__To do__:
For the string "version", count the lines in the records below that contain it. Answer with that number alone.

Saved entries

+++++

-- ==== Sys2Proof/Certificates/Slice0/Obligations.lean ====
section
/-!
DEFINITION. Sys2Proof/Certificates/Slice0/Obligations.lean: the statements for the provers.
-/
open Sys2Proof Sys2Proof.Machine

/-- R21, R22, R24, R26: an Announce message of the configured domain on the port of SRC_DIE takes FREE_RUN to ACQUIRING; a Sync message on the active port measures OFFSET, and the sixteenth offset in a row within LOCK_NS takes ACQUIRING to LOCKED; three announce intervals without a message take LOCKED to HOLDOVER; TIK_HOLD_LIMIT takes HOLDOVER to UNSYNC; a port found by the search becomes the active one. Each sets its event bit; the register fields not listed keep their values. -/
def Obligations.DisciplineFollowsMessagesAndTimers : Prop :=
  (∀ (s : State) (d dom : Nat) (k : Int) (t : Nat),
    s.fget TIK_STATUS_STATE 0 = discFree →
    s.fget TIK_CTRL_DISC_EN 0 ≠ 0 →
    d = s.fget TIK_CTRL_SRC_DIE 0 →
    d < 8 →
    dom = s.fget TIK_PTP_CFG_DOMAIN 0 →
    Runs (.ptpAnnounceRx d dom k t) s (fun u =>
      u.fget TIK_STATUS_STATE 0 = discAcq ∧ u.fget TIK_STATUS_SRC_ACT 0 = d ∧ u.clk.annAt = max s.clk.tNs t ∧ u.clk.annLog = k ∧
      RegsOnly s u [TIK_STATUS_STATE.key 0, TIK_STATUS_SRC_ACT.key 0, TIK_HOLD_TIME_HELD.key 0])) ∧
  (∀ (s : State) (d : Nat) (o : Int) (t : Nat),
    s.fget TIK_STATUS_STATE 0 = discAcq →
    d = s.fget TIK_STATUS_SRC_ACT 0 →
    -2147483648 ≤ o →
    o < 2147483648 →
    Runs (.ptpSyncRx d o t) s (fun u =>
      u.fget TIK_OFFSET_OFFSET 0 = (o % 4294967296).toNat ∧ u.clk.measured = true ∧
      (if o.natAbs ≤ s.fget TIK_PTP_CFG_LOCK_NS 0 ∧ 15 ≤ s.clk.inLock then
        u.fget TIK_STATUS_STATE 0 = discLocked ∧ Raised u TIK_EVENT_LOCK 0
      else u.fget TIK_STATUS_STATE 0 = discAcq) ∧
      RegsOnly s u [TIK_OFFSET_OFFSET.key 0, TIK_STATUS_STATE.key 0, TIK_HOLD_TIME_HELD.key 0, TIK_EVENT_LOCK.key 0])) ∧
  (∀ (s : State) (t : Nat),
    s.fget TIK_STATUS_STATE 0 = discLocked →
    s.clk.annAt + 3 * s.clk.annNs ≤ t →
    Runs (.announceTimeout t) s (fun u =>
      u.fget TIK_STATUS_STATE 0 = discHold ∧ Raised u TIK_EVENT_HOLDOVER 0 ∧ u.clk.holding = true ∧
      RegsOnly s u [TIK_STATUS_STATE.key 0, TIK_HOLD_TIME_HELD.key 0, TIK_EVENT_HOLDOVER.key 0])) ∧
  (∀ (s : State) (t : Nat),
    s.fget TIK_STATUS_STATE 0 = discHold →
    s.fget TIK_HOLD_LIMIT_LIMIT 0 * secNs < s.clk.holdNs →
    Runs (.holdLimitExpiry t) s (fun u =>
      u.fget TIK_STATUS_STATE 0 = discUnsync ∧ Raised u TIK_EVENT_UNSYNC 0 ∧
      RegsOnly s u [TIK_STATUS_STATE.key 0, TIK_HOLD_TIME_HELD.key 0, TIK_EVENT_UNSYNC.key 0])) ∧
  (∀ (s : State) (heard : List (Nat × Int)) (d : Nat) (k : Int) (t : Nat),
    s.clk.searching = true →
    s.fbit TIK_CTRL_FAILOVER 0 = true →
    s.searchFinds heard = some (d, k) →
    d < 8 →
    Runs (.srcChange heard t) s (fun u =>
      u.fget TIK_STATUS_SRC_ACT 0 = d ∧ u.clk.annLog = k ∧ u.clk.annAt = max s.clk.tNs t ∧ u.clk.searching = false ∧ u.fget TIK_STATUS_STATE 0 = discAcq ∧ Raised u TIK_EVENT_SRC_CHANGE 0 ∧
      RegsOnly s u [TIK_STATUS_STATE.key 0, TIK_STATUS_SRC_ACT.key 0, TIK_HOLD_TIME_HELD.key 0, TIK_EVENT_SRC_CHANGE.key 0]))

/-- R22, R24, R56, R586: clearing DISC_EN enters FREE_RUN; STEP_NOW is refused while a generator runs or nothing was measured, and otherwise leaves TIK_OFFSET at 0; the read of TIK_TIME_NS and of TIK_TICK_LO answers the low part and latches the rest; the loss and return of TIME_REFCLK leave the discipline state as it is. -/
def Obligations.TimeRegistersAndReference : Prop :=
  (∀ (s : State) (via : Via),
    MayWrite via (TIK_CTRL_DISC_EN.at_ 0) s →
    Runs (.discEnClear via) s (fun u =>
      u.fget TIK_CTRL_DISC_EN 0 = 0 ∧ u.fget TIK_STATUS_STATE 0 = discFree ∧ u.clk.adj = 0 ∧ u.clk.tNs = s.clk.tNs ∧
      RegsOnly s u [TIK_CTRL_DISC_EN.key 0, TIK_STATUS_STATE.key 0])) ∧
  (∀ (s : State) (via : Via),
    MayWrite via (TIK_CTRL_STEP_NOW.at_ 0) s →
    Runs (.stepNow via) s (fun u =>
      if s.anyGen = true ∨ s.clk.measured = false then
        Raised u TIK_EVENT_STEP_REFUSED 0 ∧ u.clk = s.clk ∧ RegsOnly s u [TIK_EVENT_STEP_REFUSED.key 0]
      else u.clk.total 0 = max 0 (s.clk.total 0 - (s.clk.off * nsUnit + s.clk.corr)) ∧ u.fget TIK_OFFSET_OFFSET 0 = 0 ∧
        u.clk.corr = 0 ∧ u.clk.adj = s.clk.adj ∧ RegsOnly s u [TIK_OFFSET_OFFSET.key 0])) ∧
  (∀ (s : State) (via : Via),
    MayRead via (TIK_TIME_NS_NS.at_ 0) s →
    Runs (.tikTimeNsRead via) s (fun u =>
      SentBy s u [.regValue (TIK_TIME_NS_NS.at_ 0) (BitVec.ofNat 32 ((s.clk.total 0 / nsUnit).toNat % secNs))] ∧
      u.fget TIK_TIME_SEC_LO_SEC_LO 0 = (s.clk.total 0 / nsUnit).toNat / secNs % 2 ^ 32 ∧
      u.fget TIK_TIME_SEC_HI_SEC_HI 0 = (s.clk.total 0 / nsUnit).toNat / secNs / 2 ^ 32 % 2 ^ 16 ∧ u.clk = s.clk ∧
      RegsOnly s u [TIK_TIME_SEC_LO_SEC_LO.key 0, TIK_TIME_SEC_HI_SEC_HI.key 0, TIK_TIME_FRAC_FRAC.key 0])) ∧
  (∀ (s : State) (p : Nat) (via : Via),
    p < 8 →
    MayRead via (TIK_TICK_LO_TICK_LO.at_ p) s →
    Runs (.tikTickLoRead p via) s (fun u =>
      SentBy s u [.regValue (TIK_TICK_LO_TICK_LO.at_ p) (BitVec.ofNat 32 (s.tickNo p % 2 ^ 32))] ∧
      u.fget TIK_TICK_HI_TICK_HI p = s.tickNo p / 2 ^ 32 % 2 ^ 32 ∧ RegsOnly s u [TIK_TICK_HI_TICK_HI.key p])) ∧
  (∀ (s : State) (t : Nat),
    Runs (.timeRefclkLoss t) s (fun u =>
      u.clk.refLost = true ∧ u.clk.tNs = max s.clk.tNs t ∧ RegsOnly s u [TIK_HOLD_TIME_HELD.key 0])) ∧
  (∀ (s : State) (t : Nat),
    Runs (.timeRefclkReturn t) s (fun u =>
      u.clk.refLost = false ∧ u.clk.tNs = max s.clk.tNs t ∧ RegsOnly s u [TIK_HOLD_TIME_HELD.key 0]))

/-- R34, R54, R55, R594, R595: at an untaken tick edge of a partition whose generator runs or may run, every waiting write of the partition is in force afterwards but those that wait for the voltage loop; at an untaken slot boundary those of the slot registers are. TIK_PERIOD.EN is written alone; N and SLOTS written while the generator stands are in force at once; a waiting change applies at an edge of both periods. That an edge acts only once is the model's reading (log entry 12). -/
def Obligations.TicksAndSlots : Prop :=
  (∀ (s : State) (p t : Nat),
    p < 8 →
    (s.part p).pendPer = false →
    (s.part p).resetDue = false →
    max s.clk.tNs t % s.periodNs p = 0 →
    (s.part p).genOn = true →
    max s.clk.tNs t ≠ (s.part p).slotT →
    Runs (.tickBoundary p t) s (fun u =>
      u.clk.tNs = max s.clk.tNs t ∧
      ∀ k, s.boundaryOf (keyOff k) = some p → avsKey k = false → tget u.force k = none)) ∧
  (∀ (s : State) (p t : Nat),
    p < 8 →
    (s.part p).genOn = true →
    (s.part p).resetDue = false →
    max s.clk.tNs t ≠ (s.part p).slotT →
    max s.clk.tNs t % s.periodNs p ≠ 0 →
    max s.clk.tNs t % s.periodNs p * s.slotsOf p % s.periodNs p = 0 →
    Runs (.slotBoundary p t) s (fun u =>
      u.clk.tNs = max s.clk.tNs t ∧ (u.part p).slotT = max s.clk.tNs t ∧
      ∀ k, s.boundaryOf (keyOff k) = some p → slotKey k = true → avsKey k = false → tget u.force k = none)) ∧
  (∀ (s : State) (p : Nat) (en : Bool) (via : Via),
    p < 8 →
    MayWrite via (TIK_PERIOD_EN.at_ p) s →
    Runs (.tikPeriodEnWrite p en via) s (fun u =>
      u.fget TIK_PERIOD_EN p = en.toNat ∧ u.parts = s.parts ∧ RegsOnly s u [TIK_PERIOD_EN.key p])) ∧
  (∀ (s : State) (p n slots t : Nat) (via : Via),
    p < 8 →
    MayWrite via (TIK_PERIOD_N.at_ p) s →
    s.locked p = false →
    (s.part p).genOn = false →
    1 ≤ n →
    n ≤ 40 →
    slots < 4 →
    Runs (.tikPeriodWrite p n slots t via) s (fun u =>
      u.fget TIK_PERIOD_N p = n ∧ u.fget TIK_PERIOD_SLOTS p = slots ∧ u.periodNs p = n * 50000 ∧ u.slotsOf p = 2 ^ slots ∧
      RegsOnly s u [TIK_PERIOD_N.key p, TIK_PERIOD_SLOTS.key p, TIK_HOLD_TIME_HELD.key 0])) ∧
  (∀ (s : State) (p t : Nat),
    p < 8 →
    (s.part p).pendPer = true →
    max s.clk.tNs t ≠ (s.part p).slotT →
    max s.clk.tNs t % s.periodNs p = 0 →
    max s.clk.tNs t % (s.fget TIK_PERIOD_N p * 50000) = 0 →
    Runs (.periodChangeApply p t) s (fun u =>
      u.periodNs p = s.fget TIK_PERIOD_N p * 50000 ∧ u.slotsOf p = 2 ^ s.fget TIK_PERIOD_SLOTS p ∧ (u.part p).pendPer = false ∧
      RegsOnly s u [TIK_HOLD_TIME_HELD.key 0]))

/-- R82, R94 to R100: what the map edits of a volatile sequence answer; the premise on `applyEdit` says that the edit found its room and pages (R65, R597). MAP_FREE needs no such premise: its index entry becomes a TOMBSTONE. -/
def Obligations.MapEditsComplete : Prop :=
  (∀ (s : State) (q : Desc) (seq k j : Nat) (e : SeqSlot) (layer pos : Nat) (toks : List Nat) (data : List (List Nat)),
    Open q s →
    Live q s →
    MapOpen q seq k j e s →
    ((s.begin q 0x21 (seq + layer * 2 ^ 32)).applyEdit k j (.append seq layer pos toks data)).isOk = true →
    Runs (.mapAppend q seq layer pos toks data) s (fun u =>
      Posts s u q 0x21 stOK (pos + data.length) e.body.version ∧ pos = e.len layer ∧ 1 ≤ data.length ∧ data.length ≤ 128)) ∧
  (∀ (s : State) (q : Desc) (seq k j : Nat) (e : SeqSlot) (layer pos : Nat) (data : List (List Nat)),
    Open q s →
    Live q s →
    MapOpen q seq k j e s →
    ((s.begin q 0x22 (seq + layer * 2 ^ 32)).applyEdit k j (.write seq layer pos data)).isOk = true →
    Runs (.mapWrite q seq layer pos data) s (fun u =>
      (∃ id, Posts s u q 0x22 stOK id (e.body.version + 1)) ∧ pos + data.length ≤ e.len layer)) ∧
  (∀ (s : State) (q : Desc) (seq k j : Nat) (e : SeqSlot) (len : Nat),
    Open q s →
    Live q s →
    MapOpen q seq k j e s →
    ((s.begin q 0x23 (seq + len * 2 ^ 32)).applyEdit k j (.truncate seq len)).isOk = true →
    Runs (.mapTruncate q seq len) s (fun u =>
      Posts s u q 0x23 stOK (min len (maxOf e.lens)) (if e.lens.all (fun x => decide (x ≤ len)) then e.body.version else e.body.version + 1))) ∧
  (∀ (s : State) (q : Desc) (seq k j : Nat) (e : SeqSlot) (new len : Nat),
    Open q s →
    Live q s →
    MapOpen q seq k j e s →
    s.seqDie? q.part new = none →
    Volatile k new s →
    s.editWait q [new, seq] = false →
    ((s.begin q 0x24 (new + seq * 2 ^ 32)).applyEdit k j (.fork new seq len false)).isOk = true →
    Runs (.mapFork q new seq len false) s (fun u =>
      Posts s u q 0x24 stOK len 1 ∧ len ≤ minOf e.lens)) ∧
  (∀ (s : State) (q : Desc) (seq k j : Nat) (e : SeqSlot),
    Open q s →
    Live q s →
    MapOpen q seq k j e s →
    Runs (.mapFree q seq) s (fun u =>
      Posts s u q 0x25 stOK 0 e.body.version ∧ (SlotAt u k j).map (fun x => (x.live, x.body.chunks, x.tail.layers)) = some (false, [], [])))

/-- R71, R77, R78, R90, R99, R103, R214: MAP_CREATE, TREE_EVICT, SEAL_COMPLETE, CHUNK_COMPLETION, AUTO_EVICT and PFX_CTRL.EN. -/
def Obligations.SequencesTreeAndSeals : Prop :=
  (∀ (s : State) (q : Desc) (seq ctx : Nat) (toks : List Nat) (c : Ctx),
    Open q s →
    Live q s →
    s.ctx? q.part ctx = some c →
    s.dieDown c.home = false →
    s.fbit PFX_STATUS_READY c.home = true →
    s.seqDie? q.part seq = none →
    c.destroying = none →
    Volatile c.home seq s →
    s.editWait q [seq] = false →
    toks.length ≤ 2 ^ 20 →
    ((s.begin q 0x20 (seq + ctx * 2 ^ 32)).create c.home seq ctx false false toks).isOk = true →
    Runs (.mapCreate q seq ctx false false toks) s (fun u =>
      Posts s u q 0x20 stOK 0 1)) ∧
  (∀ (s : State) (q : Desc) (ctx : Nat) (cascade : Bool) (chain k : Nat) (c : Ctx) (e : TreeEnt),
    Open q s →
    Live q s →
    s.ctx? q.part ctx = some c →
    s.dieDown c.home = false →
    s.fbit PFX_STATUS_READY c.home = true →
    s.treeFind c.home chain = some (k, e) →
    (cascade = true ∨ (∀ x, s.chunk? c.home e.chunk = some x → x.children = 0)) →
    Runs (.treeEvict q ctx cascade chain) s (fun u =>
      Posts s u q 0x26 stOK (s.cascade c.home [k] (s.pfx c.home).tree.length).length 0 ∧ tget (u.pfx c.home).tree k = none ∧
      (u.pfx c.home).index = (s.pfx c.home).index)) ∧
  (∀ (s : State) (die page k : Nat) (p : Page) (e : SeqSlot),
    s.page? die page = some p →
    p.st = .sealing →
    (s.pfx die).index.find? (fun e => e.2.tail.layers.any (fun l => l.sealed == page && l.full != 0)) = some (k, e) →
    SlotAt s die k = some e →
    Runs (.sealComplete die page true) s (fun u =>
      (u.page? die page).map (fun p => (p.st, p.rel)) = some (.sealed, 0) ∧
      (SlotAt u die k).map (fun x => x.tail.layers) = some (e.tail.layers.map (fun l => if l.sealed = page then { l with done := true } else l)) ∧
      u.fget ATM_SEALS_COUNT die = min (s.fget ATM_SEALS_COUNT die + 1) (2 ^ ATM_SEALS_COUNT.w - 1) ∧ (∀ i, i ≠ page → u.page? die i = s.page? die i))) ∧
  (∀ (s : State) (die seq k : Nat) (e : SeqSlot),
    s.seqSlot? die seq = some (k, e) →
    e.complete? = true →
    e.parked = false →
    Volatile die seq s →
    s.seqBusy die seq = false →
    (s.completeChunk die k).isOk = true →
    Runs (.chunkCompletion die seq) s (fun u =>
      (SlotAt u die k).map (fun x => (x.body.version, x.body.chunks.length, x.tail.base)) = some (e.body.version + 1, e.body.chunks.length + 1, e.tail.base + 128) ∧ u.out = s.out)) ∧
  (∀ (s : State) (die : Nat),
    s.fbit PFX_CTRL_AUTO_EVICT die = true →
    s.fget PFX_EVICT_HWM die * s.treeSlots die ≤ 100 * (s.pfx die).tree.length →
    Runs (.autoEvict die) s (fun u =>
      (u.pfx die).tree.length ≤ (s.pfx die).tree.length ∧ (u.pfx die).index = (s.pfx die).index ∧
      (∀ e ∈ (u.pfx die).tree, e ∈ (s.pfx die).tree) ∧ u.out = s.out)) ∧
  (∀ (s : State) (die : Nat) (via : Via),
    MayWrite via (PFX_CTRL_EN.at_ die) s →
    s.dieLocked die = false →
    s.fbit PFX_CTRL_EN die = false →
    s.shadowed die = false →
    s.fbit FTL_STATUS_READY die = false ∨ (s.ftl die).restored = true →
    Runs (.pfxEnable die via) s (fun u =>
      u.fget PFX_CTRL_EN die = 1 ∧ (u.fget PFX_STATUS_READY die = 1 ∨ u.fget PFX_STATUS_CFG_ERR die = 1) ∧ u.out = s.out)) ∧
  (∀ (s : State) (die page : Nat) (p : Page),
    s.page? die page = some p →
    p.st = .sealing →
    Runs (.sealComplete die page false) s (fun u =>
      u.pfxs = s.pfxs ∧ u.fget RAS_TASK_RESTARTS_COUNT die = min (s.fget RAS_TASK_RESTARTS_COUNT die + 1) (2 ^ RAS_TASK_RESTARTS_COUNT.w - 1)))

+++++

__Response area__:
5